Getting into our mortgage account aside, it’s actually not difficult at all to make that tiny little change. However ..

It’d add another thirty fucking months to our amortization. I don’t pretend to know what the fuck that is, but “amortization” literally means “kill to the death” in Latin .. and having to do it for an extra 30 months just seems like a really bad idea. I thought maybe I’d have to increase our payments a little to make up for the two fewer payments a year, but I can’t DO that because we’re already paying the maximum. Any pleasure I’d get from having two extra non-mortgage-earmarked paydays pales in comparison to the thought of paying the bank for an extra two and half years .. and that sucks. $5000 in spending money < additional $40000 in mortgage paid.

Unless I’m thinking about this all wrong, that is – anyone? Money and numbers are not my thing. I know what the numbers say on paper, but paper assumes I’ll be paying this amount at this rate with this lender for the rest of time and I know that isn’t likely. Leaving everything alone would be the easiest route, but the easiest route is often the least interesting and I am nothing if not petulant and bitchy when I don’t get my way.

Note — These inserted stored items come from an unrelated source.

-- ==== Sys2Proof/Decode.lean ====
section
/-!
DEFINITION. The decoder, total on any 64-bit bundle, and the encoder (R48 to R61). Bit positions are those of R54 and R55:
the A-class major is bits [31:26], the C-class major bits [30:25], bit 31 of word 0 is L. Where a definition is marked noncomputable, it is because Lean's
compiler builds no constructor beyond the 244th of a type (log entry 1, DESIGN CHOICE); the kernel evaluates it all the same.
-/
namespace Sys2Proof

/-- Why a word is no instruction (R60). -/
inductive Reject where
  /-- A reserved or unassigned major, an unassigned function, or a must-be-zero field that is not zero. -/
  | unassigned
  /-- L = 0 with a long-only major. -/
  | shortOfLongOnly
  /-- L = 1 with a major or function that has no long form, or its short offset field non-zero. -/
  | noLongForm
  /-- The fields break a rule of the instruction's own entry (a reserved scope, a bad pair field, an illegal format pair). -/
  | illFormed
  deriving DecidableEq, Repr

/-- Field of `len` bits at bit `lo`, as a number. -/
def fld (w : W32) (lo len : Nat) : Nat := w.toNat / 2 ^ lo % 2 ^ len

/-- Field of `len` bits at bit `lo`, as an operand. -/
def opnd (w : W32) (lo len : Nat) : BitVec len := BitVec.ofNat len (w.toNat / 2 ^ lo)

/-- A-class major 0x00: A_NOP. -/
def decA00 (w : W32) : Option Instr :=
  if fld w 4 22 = 0 then some (.aNop (opnd w 0 4))
  else none

/-- A-class major 0x01: ADD, SUB, MUL, MULH, MULHU. -/
def decA01 (w : W32) : Option Instr :=
  if fld w 4 7 = 0 then some (.add (opnd w 21 5) (opnd w 16 5) (opnd w 11 5) (opnd w 0 4))
  else   if fld w 4 7 = 1 then some (.sub (opnd w 21 5) (opnd w 16 5) (opnd w 11 5) (opnd w 0 4))
  else   if fld w 4 7 = 2 then some (.mul (opnd w 21 5) (opnd w 16 5) (opnd w 11 5) (opnd w 0 4))
  else   if fld w 4 7 = 3 then some (.mulh (opnd w 21 5) (opnd w 16 5) (opnd w 11 5) (opnd w 0 4))
  else   if fld w 4 7 = 4 then some (.mulhu (opnd w 21 5) (opnd w 16 5) (opnd w 11 5) (opnd w 0 4))
  else none

/-- A-class major 0x02: DIV, DIVU, REM, REMU. -/
def decA02 (w : W32) : Option Instr :=
  if fld w 4 7 = 0 then some (.div (opnd w 21 5) (opnd w 16 5) (opnd w 11 5) (opnd w 0 4))
  else   if fld w 4 7 = 1 then some (.divu (opnd w 21 5) (opnd w 16 5) (opnd w 11 5) (opnd w 0 4))
  else   if fld w 4 7 = 2 then some (.rem (opnd w 21 5) (opnd w 16 5) (opnd w 11 5) (opnd w 0 4))
  else   if fld w 4 7 = 3 then some (.remu (opnd w 21 5) (opnd w 16 5) (opnd w 11 5) (opnd w 0 4))
  else none

/-- A-class major 0x03: AND, OR, XOR, ANDN. -/
def decA03 (w : W32) : Option Instr :=
  if fld w 4 7 = 0 then some (.and (opnd w 21 5) (opnd w 16 5) (opnd w 11 5) (opnd w 0 4))
  else   if fld w 4 7 = 1 then some (.or (opnd w 21 5) (opnd w 16 5) (opnd w 11 5) (opnd w 0 4))
  else   if fld w 4 7 = 2 then some (.xor (opnd w 21 5) (opnd w 16 5) (opnd w 11 5) (opnd w 0 4))
  else   if fld w 4 7 = 3 then some (.andn (opnd w 21 5) (opnd w 16 5) (opnd w 11 5) (opnd w 0 4))
  else none

/-- A-class major 0x04: SHL, SHR, SAR. -/
def decA04 (w : W32) : Option Instr :=
  if fld w 4 7 = 0 then some (.shl (opnd w 21 5) (opnd w 16 5) (opnd w 11 5) (opnd w 0 4))
  else   if fld w 4 7 = 1 then some (.shr (opnd w 21 5) (opnd w 16 5) (opnd w 11 5) (opnd w 0 4))
  else   if fld w 4 7 = 2 then some (.sar (opnd w 21 5) (opnd w 16 5) (opnd w 11 5) (opnd w 0 4))
  else none
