-- ==== Sys2Proof/Machine/Sha3.lean ====
section
/-!
DEFINITION. SHA3-512, which 24 R408 to R410 name: the standard FIPS 202 gives it, not the spec (log entry 7, PRESUMED). The 1,600 bits are 25
lanes of 64 bits; lane x + 5y stands in column x of row y.
-/
namespace Sys2Proof.Machine

/-- The rotation of each lane in step rho. -/
def keccakTurns : List Nat :=
  [0, 1, 62, 28, 27, 36, 44, 6, 55, 20, 3, 10, 43, 25, 39, 41, 45, 15, 21, 8, 18, 2, 61, 56, 14]

/-- The constant of each round in step iota. -/
def keccakConstants : List (BitVec 64) :=
  [0x0000000000000001, 0x0000000000008082, 0x800000000000808A, 0x8000000080008000, 0x000000000000808B, 0x0000000080000001,
   0x8000000080008081, 0x8000000000008009, 0x000000000000008A, 0x0000000000000088, 0x0000000080008009, 0x000000008000000A] ++
  [0x000000008000808B, 0x800000000000008B, 0x8000000000008089, 0x8000000000008003, 0x8000000000008002, 0x8000000000000080,
   0x000000000000800A, 0x800000008000000A, 0x8000000080008081, 0x8000000000008080, 0x0000000080000001, 0x8000000080008008]

/-- A lane of the state, by column and row, which wrap at 5. -/
def lane (a : List (BitVec 64)) (x y : Nat) : BitVec 64 := a.getD (x % 5 + 5 * (y % 5)) 0
/-- The 25 lanes that a function of column and row gives. -/
def lanes (f : Nat → Nat → BitVec 64) : List (BitVec 64) := (List.range 25).map fun i => f (i % 5) (i / 5)

/-- One round of Keccak-f[1600]: theta, rho with pi, chi and iota. -/
def keccakRound (a : List (BitVec 64)) (rc : BitVec 64) : List (BitVec 64) :=
  let col := (List.range 5).map fun x => lane a x 0 ^^^ lane a x 1 ^^^ lane a x 2 ^^^ lane a x 3 ^^^ lane a x 4
  let t := lanes fun x y => lane a x y ^^^ lane col (x + 4) 0 ^^^ (lane col (x + 1) 0).rotateLeft 1
  let b := lanes fun x y => (lane t (x + 3 * y) x).rotateLeft (keccakTurns.getD ((x + 3 * y) % 5 + 5 * x) 0)
  let c := lanes fun x y => lane b x y ^^^ (~~~lane b (x + 1) y &&& lane b (x + 2) y)
  (lane c 0 0 ^^^ rc) :: c.drop 1

/-- Keccak-f[1600]. -/
def keccak (a : List (BitVec 64)) : List (BitVec 64) := keccakConstants.foldl keccakRound a

/-- Absorb `n` blocks of 72 bytes. -/
def absorb : Nat → List Byte → List (BitVec 64) → List (BitVec 64)
  | 0, _, a => a
  | n + 1, m, a =>
    let block := lanes fun x y => if x + 5 * y < 9 then BitVec.ofNat 64 (leNat ((m.drop (8 * (x + 5 * y))).take 8)) else 0
    absorb n (m.drop 72) (keccak (List.zipWith (· ^^^ ·) a block))

/-- The padding after a message of `n` bytes. -/
def sha3Padding (n : Nat) : List Byte :=
  let k := 72 - n % 72
  if k = 1 then [0x86] else 0x06 :: List.replicate (k - 2) 0 ++ [0x80]

/-- SHA3-512 of a message: 64 bytes. -/
def sha3 (m : List Byte) : List Byte :=
  ((absorb (m.length / 72 + 1) (m ++ sha3Padding m.length) (List.replicate 25 0)).take 8).flatMap fun v => leBytes 8 v.toNat

end Sys2Proof.Machine
end

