-- ==== Sys2Proof/Certificates/Slice0/Obligations.lean ====
section
/-!
DEFINITION. The statements for the provers.
-/
open Sys2Proof Sys2Proof.Machine Sys2Proof.Safety

/-! ### Integer, predicate and counter-hash instructions (R74 to R86) -/

/-- R74, R76: the five arithmetic and the four logical instructions give the value the rules state in xd, and change nothing else. -/
def Obligations.IntegerArithmeticAndLogic : Prop :=
  ∀ (s : State) (d a b : BitVec 5) (g : BitVec 4), s.pool.wf = true → guardOn s g = true →
    let x := rX s a
    let y := rX s b
    GivesX (.add d a b g) s d (BitVec.ofNat 64 (x.toNat + y.toNat)) ∧
    GivesX (.sub d a b g) s d (BitVec.ofInt 64 (x.toNat - y.toNat)) ∧
    GivesX (.mul d a b g) s d (BitVec.ofNat 64 (x.toNat * y.toNat)) ∧
    GivesX (.mulh d a b g) s d (BitVec.ofInt 64 (Int.fdiv (x.toInt * y.toInt) (2 ^ 64))) ∧
    GivesX (.mulhu d a b g) s d (BitVec.ofNat 64 (x.toNat * y.toNat / 2 ^ 64)) ∧
    GivesX (.and d a b g) s d (x &&& y) ∧
    GivesX (.or d a b g) s d (x ||| y) ∧
    GivesX (.xor d a b g) s d (x ^^^ y) ∧
    GivesX (.andn d a b g) s d (x &&& ~~~y)

/-- R75: quotient and remainder, with the saturated quotients of the table; three further turns are forfeited (R70). -/
def Obligations.DivideAndRemainder : Prop :=
  ∀ (s : State) (d a b : BitVec 5) (g : BitVec 4), s.pool.wf = true → guardOn s g = true →
    let x := rX s a
    let y := rX s b
    let top : W64 := 0x7FFFFFFFFFFFFFFF
    let low : W64 := 0x8000000000000000
    let ones : W64 := 0xFFFFFFFFFFFFFFFF
    GivesXTurns 3 (.div d a b g) s d
      (if y = 0 then (if 0 < x.toInt then top else if x.toInt < 0 then low else 0)
        else if x = low ∧ y = ones then top else BitVec.ofInt 64 (Int.tdiv x.toInt y.toInt)) ∧
    GivesXTurns 3 (.rem d a b g) s d
      (if y = 0 then x else if x = low ∧ y = ones then 0 else BitVec.ofInt 64 (Int.tmod x.toInt y.toInt)) ∧
    GivesXTurns 3 (.divu d a b g) s d
      (if y = 0 then (if x = 0 then 0 else ones) else BitVec.ofNat 64 (x.toNat / y.toNat)) ∧
    GivesXTurns 3 (.remu d a b g) s d (if y = 0 then x else BitVec.ofNat 64 (x.toNat % y.toNat))

/-- R77, R78: shifts by the low six bits of xb, and the smaller or larger operand. -/
def Obligations.ShiftsAndMinMax : Prop :=
  ∀ (s : State) (d a b : BitVec 5) (g : BitVec 4), s.pool.wf = true → guardOn s g = true →
    let x := rX s a
    let y := rX s b
    let n := y.toNat % 64
    GivesX (.shl d a b g) s d (BitVec.ofNat 64 (x.toNat * 2 ^ n)) ∧
    GivesX (.shr d a b g) s d (BitVec.ofNat 64 (x.toNat / 2 ^ n)) ∧
    GivesX (.sar d a b g) s d (BitVec.ofInt 64 (Int.fdiv x.toInt (2 ^ n))) ∧
    GivesX (.min d a b g) s d (if y.toInt < x.toInt then y else x) ∧
    GivesX (.max d a b g) s d (if x.toInt < y.toInt then y else x) ∧
    GivesX (.minu d a b g) s d (if y.toNat < x.toNat then y else x) ∧
    GivesX (.maxu d a b g) s d (if x.toNat < y.toNat then y else x)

Other stupid grown up stuff: I have a consultant with a therapist this coming Tuesday afternoon. I could have gotten in tomorrow, but I’m no so crazy or a danger to myself that I want to skip the Buffy sing along so Tuesday it is. In the meantime, I may turn to HARDCORE DRUGS to force myself to sleep at night – Benedryl will take care of my non-stop allergies AND knock me the fuck out, so it’s win win. My kidneys can take another one for the team; they are strong like bull on account of all that drinking I don’t do.

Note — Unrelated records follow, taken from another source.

/-! ### Steps added to the agenda. -/

section
variable (s : State) (l : List Event)
@[simp] theorem State.later_ts : (s.later l).ts = s.ts := rfl
@[simp] theorem State.later_skew : (s.later l).skew = s.skew := rfl
@[simp] theorem State.later_cur : (s.later l).cur = s.cur := rfl
@[simp] theorem State.later_threads : (s.later l).threads = s.threads := rfl
@[simp] theorem State.later_cores : (s.later l).cores = s.cores := rfl
@[simp] theorem State.later_pool : (s.later l).pool = s.pool := rfl
@[simp] theorem State.later_hbm : (s.later l).hbm = s.hbm := rfl
@[simp] theorem State.later_sys : (s.later l).sys = s.sys := rfl
@[simp] theorem State.later_poolPoison : (s.later l).poolPoison = s.poolPoison := rfl
@[simp] theorem State.later_hbmPoison : (s.later l).hbmPoison = s.hbmPoison := rfl
@[simp] theorem State.later_accesses : (s.later l).accesses = s.accesses := rfl
@[simp] theorem State.later_tlb : (s.later l).tlb = s.tlb := rfl
@[simp] theorem State.later_ro : (s.later l).ro = s.ro := rfl
@[simp] theorem State.later_roNext : (s.later l).roNext = s.roNext := rfl
@[simp] theorem State.later_opens : (s.later l).opens = s.opens := rfl
@[simp] theorem State.later_launches : (s.later l).launches = s.launches := rfl
@[simp] theorem State.later_ended : (s.later l).ended = s.ended := rfl
@[simp] theorem State.later_parts : (s.later l).parts = s.parts := rfl
@[simp] theorem State.later_saved : (s.later l).saved = s.saved := rfl
@[simp] theorem State.later_seams : (s.later l).seams = s.seams := rfl
@[simp] theorem State.later_logBlocks : (s.later l).logBlocks = s.logBlocks := rfl
@[simp] theorem State.later_copies : (s.later l).copies = s.copies := rfl
@[simp] theorem State.later_sums : (s.later l).sums = s.sums := rfl
@[simp] theorem State.later_measure : (s.later l).measure = s.measure := rfl
@[simp] theorem State.later_invals : (s.later l).invals = s.invals := rfl
@[simp] theorem State.later_kills : (s.later l).kills = s.kills := rfl
@[simp] theorem State.later_revokedAt : (s.later l).revokedAt = s.revokedAt := rfl
@[simp] theorem State.later_wnext : (s.later l).wnext = s.wnext := rfl
@[simp] theorem State.later_vcyc : (s.later l).vcyc = s.vcyc := rfl
@[simp] theorem State.later_budgets : (s.later l).budgets = s.budgets := rfl
@[simp] theorem State.later_linksDown : (s.later l).linksDown = s.linksDown := rfl
@[simp] theorem State.later_linksWait : (s.later l).linksWait = s.linksWait := rfl
@[simp] theorem State.later_mxLast : (s.later l).mxLast = s.mxLast := rfl
@[simp] theorem State.later_debugNotices : (s.later l).debugNotices = s.debugNotices := rfl
@[simp] theorem State.later_imageVer : (s.later l).imageVer = s.imageVer := rfl
@[simp] theorem State.later_pkgId : (s.later l).pkgId = s.pkgId := rfl
@[simp] theorem State.later_quote : (s.later l).quote = s.quote := rfl
@[simp] theorem State.later_agenda : (s.later l).agenda = s.agenda ++ l := rfl
@[simp] theorem State.later_turns : (s.later l).turns = s.turns := rfl
@[simp] theorem State.later_issue : (s.later l).issue = s.issue := rfl
@[simp] theorem State.later_sched : (s.later l).sched = s.sched := rfl
@[simp] theorem State.later_upsets : (s.later l).upsets = s.upsets := rfl
@[simp] theorem State.later_ahead : (s.later l).ahead = s.ahead := rfl
@[simp] theorem State.later_choices : (s.later l).choices = s.choices := rfl
@[simp] theorem State.later_drawn : (s.later l).drawn = s.drawn := rfl
@[simp] theorem State.later_freeNext : (s.later l).freeNext = s.freeNext := rfl
@[simp] theorem State.later_nextTid : (s.later l).nextTid = s.nextTid := rfl
@[simp] theorem State.later_nextId : (s.later l).nextId = s.nextId := rfl
@[simp] theorem State.later_nextEnq : (s.later l).nextEnq = s.nextEnq := rfl
@[simp] theorem State.later_pre : (s.later l).pre = s.pre := rfl
@[simp] theorem State.later_flow : (s.later l).flow = s.flow := rfl
end

/-! ### A core changed. -/

section
variable (s : State) (c : Nat) (f : CoreSt → CoreSt)
@[simp] theorem State.modCore_ts : (s.modCore c f).ts = s.ts := rfl
@[simp] theorem State.modCore_skew : (s.modCore c f).skew = s.skew := rfl
@[simp] theorem State.modCore_cur : (s.modCore c f).cur = s.cur := rfl
@[simp] theorem State.modCore_threads : (s.modCore c f).threads = s.threads := rfl
@[simp] theorem State.modCore_cores : (s.modCore c f).cores = assocPut s.cores c (f (s.core c)) := rfl
@[simp] theorem State.modCore_pool : (s.modCore c f).pool = s.pool := rfl
@[simp] theorem State.modCore_hbm : (s.modCore c f).hbm = s.hbm := rfl
@[simp] theorem State.modCore_sys : (s.modCore c f).sys = s.sys := rfl
@[simp] theorem State.modCore_poolPoison : (s.modCore c f).poolPoison = s.poolPoison := rfl
@[simp] theorem State.modCore_hbmPoison : (s.modCore c f).hbmPoison = s.hbmPoison := rfl
@[simp] theorem State.modCore_accesses : (s.modCore c f).accesses = s.accesses := rfl
@[simp] theorem State.modCore_tlb : (s.modCore c f).tlb = s.tlb := rfl
@[simp] theorem State.modCore_ro : (s.modCore c f).ro = s.ro := rfl
@[simp] theorem State.modCore_roNext : (s.modCore c f).roNext = s.roNext := rfl
@[simp] theorem State.modCore_opens : (s.modCore c f).opens = s.opens := rfl
@[simp] theorem State.modCore_launches : (s.modCore c f).launches = s.launches := rfl
@[simp] theorem State.modCore_ended : (s.modCore c f).ended = s.ended := rfl
@[simp] theorem State.modCore_parts : (s.modCore c f).parts = s.parts := rfl
@[simp] theorem State.modCore_saved : (s.modCore c f).saved = s.saved := rfl
@[simp] theorem State.modCore_seams : (s.modCore c f).seams = s.seams := rfl
@[simp] theorem State.modCore_logBlocks : (s.modCore c f).logBlocks = s.logBlocks := rfl
@[simp] theorem State.modCore_copies : (s.modCore c f).copies = s.copies := rfl
@[simp] theorem State.modCore_sums : (s.modCore c f).sums = s.sums := rfl
@[simp] theorem State.modCore_measure : (s.modCore c f).measure = s.measure := rfl
@[simp] theorem State.modCore_invals : (s.modCore c f).invals = s.invals := rfl
@[simp] theorem State.modCore_kills : (s.modCore c f).kills = s.kills := rfl
@[simp] theorem State.modCore_revokedAt : (s.modCore c f).revokedAt = s.revokedAt := rfl
@[simp] theorem State.modCore_wnext : (s.modCore c f).wnext = s.wnext := rfl
@[simp] theorem State.modCore_vcyc : (s.modCore c f).vcyc = s.vcyc := rfl
@[simp] theorem State.modCore_budgets : (s.modCore c f).budgets = s.budgets := rfl
@[simp] theorem State.modCore_linksDown : (s.modCore c f).linksDown = s.linksDown := rfl
@[simp] theorem State.modCore_linksWait : (s.modCore c f).linksWait = s.linksWait := rfl
@[simp] theorem State.modCore_mxLast : (s.modCore c f).mxLast = s.mxLast := rfl
@[simp] theorem State.modCore_debugNotices : (s.modCore c f).debugNotices = s.debugNotices := rfl
@[simp] theorem State.modCore_imageVer : (s.modCore c f).imageVer = s.imageVer := rfl
@[simp] theorem State.modCore_pkgId : (s.modCore c f).pkgId = s.pkgId := rfl
@[simp] theorem State.modCore_quote : (s.modCore c f).quote = s.quote := rfl
@[simp] theorem State.modCore_agenda : (s.modCore c f).agenda = s.agenda := rfl
@[simp] theorem State.modCore_turns : (s.modCore c f).turns = s.turns := rfl
@[simp] theorem State.modCore_issue : (s.modCore c f).issue = s.issue := rfl
@[simp] theorem State.modCore_sched : (s.modCore c f).sched = s.sched := rfl
@[simp] theorem State.modCore_upsets : (s.modCore c f).upsets = s.upsets := rfl
@[simp] theorem State.modCore_ahead : (s.modCore c f).ahead = s.ahead := rfl
@[simp] theorem State.modCore_choices : (s.modCore c f).choices = s.choices := rfl
@[simp] theorem State.modCore_drawn : (s.modCore c f).drawn = s.drawn := rfl
@[simp] theorem State.modCore_freeNext : (s.modCore c f).freeNext = s.freeNext := rfl
@[simp] theorem State.modCore_nextTid : (s.modCore c f).nextTid = s.nextTid := rfl
@[simp] theorem State.modCore_nextId : (s.modCore c f).nextId = s.nextId := rfl
@[simp] theorem State.modCore_nextEnq : (s.modCore c f).nextEnq = s.nextEnq := rfl
@[simp] theorem State.modCore_pre : (s.modCore c f).pre = s.pre := rfl
@[simp] theorem State.modCore_flow : (s.modCore c f).flow = s.flow := rfl
end

/-! ### A partition changed. -/

section
variable (s : State) (p : Nat) (f : PartSt → PartSt)
@[simp] theorem State.modPart_ts : (s.modPart p f).ts = s.ts := rfl
@[simp] theorem State.modPart_skew : (s.modPart p f).skew = s.skew := rfl
@[simp] theorem State.modPart_cur : (s.modPart p f).cur = s.cur := rfl
@[simp] theorem State.modPart_threads : (s.modPart p f).threads = s.threads := rfl
@[simp] theorem State.modPart_cores : (s.modPart p f).cores = s.cores := rfl
@[simp] theorem State.modPart_pool : (s.modPart p f).pool = s.pool := rfl
@[simp] theorem State.modPart_hbm : (s.modPart p f).hbm = s.hbm := rfl
@[simp] theorem State.modPart_sys : (s.modPart p f).sys = s.sys := rfl
@[simp] theorem State.modPart_poolPoison : (s.modPart p f).poolPoison = s.poolPoison := rfl
@[simp] theorem State.modPart_hbmPoison : (s.modPart p f).hbmPoison = s.hbmPoison := rfl
@[simp] theorem State.modPart_accesses : (s.modPart p f).accesses = s.accesses := rfl
@[simp] theorem State.modPart_tlb : (s.modPart p f).tlb = s.tlb := rfl
@[simp] theorem State.modPart_ro : (s.modPart p f).ro = s.ro := rfl
@[simp] theorem State.modPart_roNext : (s.modPart p f).roNext = s.roNext := rfl
@[simp] theorem State.modPart_opens : (s.modPart p f).opens = s.opens := rfl
@[simp] theorem State.modPart_launches : (s.modPart p f).launches = s.launches := rfl
@[simp] theorem State.modPart_ended : (s.modPart p f).ended = s.ended := rfl
@[simp] theorem State.modPart_parts : (s.modPart p f).parts = f (s.part p) :: s.parts.filter fun x => x.part ≠ p := rfl
@[simp] theorem State.modPart_saved : (s.modPart p f).saved = s.saved := rfl
@[simp] theorem State.modPart_seams : (s.modPart p f).seams = s.seams := rfl
@[simp] theorem State.modPart_logBlocks : (s.modPart p f).logBlocks = s.logBlocks := rfl
@[simp] theorem State.modPart_copies : (s.modPart p f).copies = s.copies := rfl
@[simp] theorem State.modPart_sums : (s.modPart p f).sums = s.sums := rfl
@[simp] theorem State.modPart_measure : (s.modPart p f).measure = s.measure := rfl
@[simp] theorem State.modPart_invals : (s.modPart p f).invals = s.invals := rfl
@[simp] theorem State.modPart_kills : (s.modPart p f).kills = s.kills := rfl
@[simp] theorem State.modPart_revokedAt : (s.modPart p f).revokedAt = s.revokedAt := rfl
@[simp] theorem State.modPart_wnext : (s.modPart p f).wnext = s.wnext := rfl
@[simp] theorem State.modPart_vcyc : (s.modPart p f).vcyc = s.vcyc := rfl
@[simp] theorem State.modPart_budgets : (s.modPart p f).budgets = s.budgets := rfl
@[simp] theorem State.modPart_linksDown : (s.modPart p f).linksDown = s.linksDown := rfl
@[simp] theorem State.modPart_linksWait : (s.modPart p f).linksWait = s.linksWait := rfl
@[simp] theorem State.modPart_mxLast : (s.modPart p f).mxLast = s.mxLast := rfl
@[simp] theorem State.modPart_debugNotices : (s.modPart p f).debugNotices = s.debugNotices := rfl
@[simp] theorem State.modPart_imageVer : (s.modPart p f).imageVer = s.imageVer := rfl
@[simp] theorem State.modPart_pkgId : (s.modPart p f).pkgId = s.pkgId := rfl
@[simp] theorem State.modPart_quote : (s.modPart p f).quote = s.quote := rfl
@[simp] theorem State.modPart_agenda : (s.modPart p f).agenda = s.agenda := rfl
@[simp] theorem State.modPart_turns : (s.modPart p f).turns = s.turns := rfl
@[simp] theorem State.modPart_issue : (s.modPart p f).issue = s.issue := rfl
@[simp] theorem State.modPart_sched : (s.modPart p f).sched = s.sched := rfl
@[simp] theorem State.modPart_upsets : (s.modPart p f).upsets = s.upsets := rfl
@[simp] theorem State.modPart_ahead : (s.modPart p f).ahead = s.ahead := rfl
@[simp] theorem State.modPart_choices : (s.modPart p f).choices = s.choices := rfl
@[simp] theorem State.modPart_drawn : (s.modPart p f).drawn = s.drawn := rfl
@[simp] theorem State.modPart_freeNext : (s.modPart p f).freeNext = s.freeNext := rfl
@[simp] theorem State.modPart_nextTid : (s.modPart p f).nextTid = s.nextTid := rfl
@[simp] theorem State.modPart_nextId : (s.modPart p f).nextId = s.nextId := rfl
@[simp] theorem State.modPart_nextEnq : (s.modPart p f).nextEnq = s.nextEnq := rfl
@[simp] theorem State.modPart_pre : (s.modPart p f).pre = s.pre := rfl
@[simp] theorem State.modPart_flow : (s.modPart p f).flow = s.flow := rfl
end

If you’re poor like me because of goddamn home ownership but want to participate in the Black Friday frenzy like the rest of the world except without having to go outside or trample old people, try these on for size:

Oscura

Universal
Genre: Platform
Price$0.99 (sale price, 50% off)

I had this app on my Wish List, because the reviews said it was short and I didn’t want to pay full price. It went on sale this week, and I’m really glad I grabbed it – the game is GORGEOUS. Yeah, it’s short, but it’s also really pretty and a lot of fun. I’ve got so many games that it takes more than pigs in hats to hold my attention for any length of time, and this game hit the trifecta of interest: game play, graphics, sound. Worth the buck!

Glowfish

Universal with a separate HD version for $2.99
Genre: Platformish
Price$0.99 (sale price, 60% off)

Pretty, pretty, pretty. Most of my favourite games involve elevators or zombie removal, but Glowfish is a nice change from all the carnage and demand for inventory control. There’s an HD version of the game available, but I didn’t even notice I was in lowly regular def – they did a really great job of this game. The music is fantastic, the gameplay engaging, and it’s SO DAMN PRETTY!

Chillingham Manor

Universal
Genre: Puzzle
PriceFree! (sale price)

Less pretty, more fun. An interesting puzzle game with a cheesy story line and a guy who desperately wants to be Hershel Layton, Chillingham Manor was a surprise to stumble across. It’s a matching game, but NOT a match-3. It took a round or two to figure out what the fuck, but once I did I was hooked and have already played through it once and started again. If you like puzzle games and guys in top hats, get this app while it’s free.

Hungry Master

Universal
Genre: what the fuck
PriceFree! (possible sale)

This game is weird and Japanese and weird. It made me laugh and restart every time I died (via trampling by marshmallow rhino), and kind of has to be seen to be believed. Special magic explode all indeed. Free, so worth a look and a raised eyebrow.

There. Great deals for you, and you didn’t have to put on pants. You’re welcome.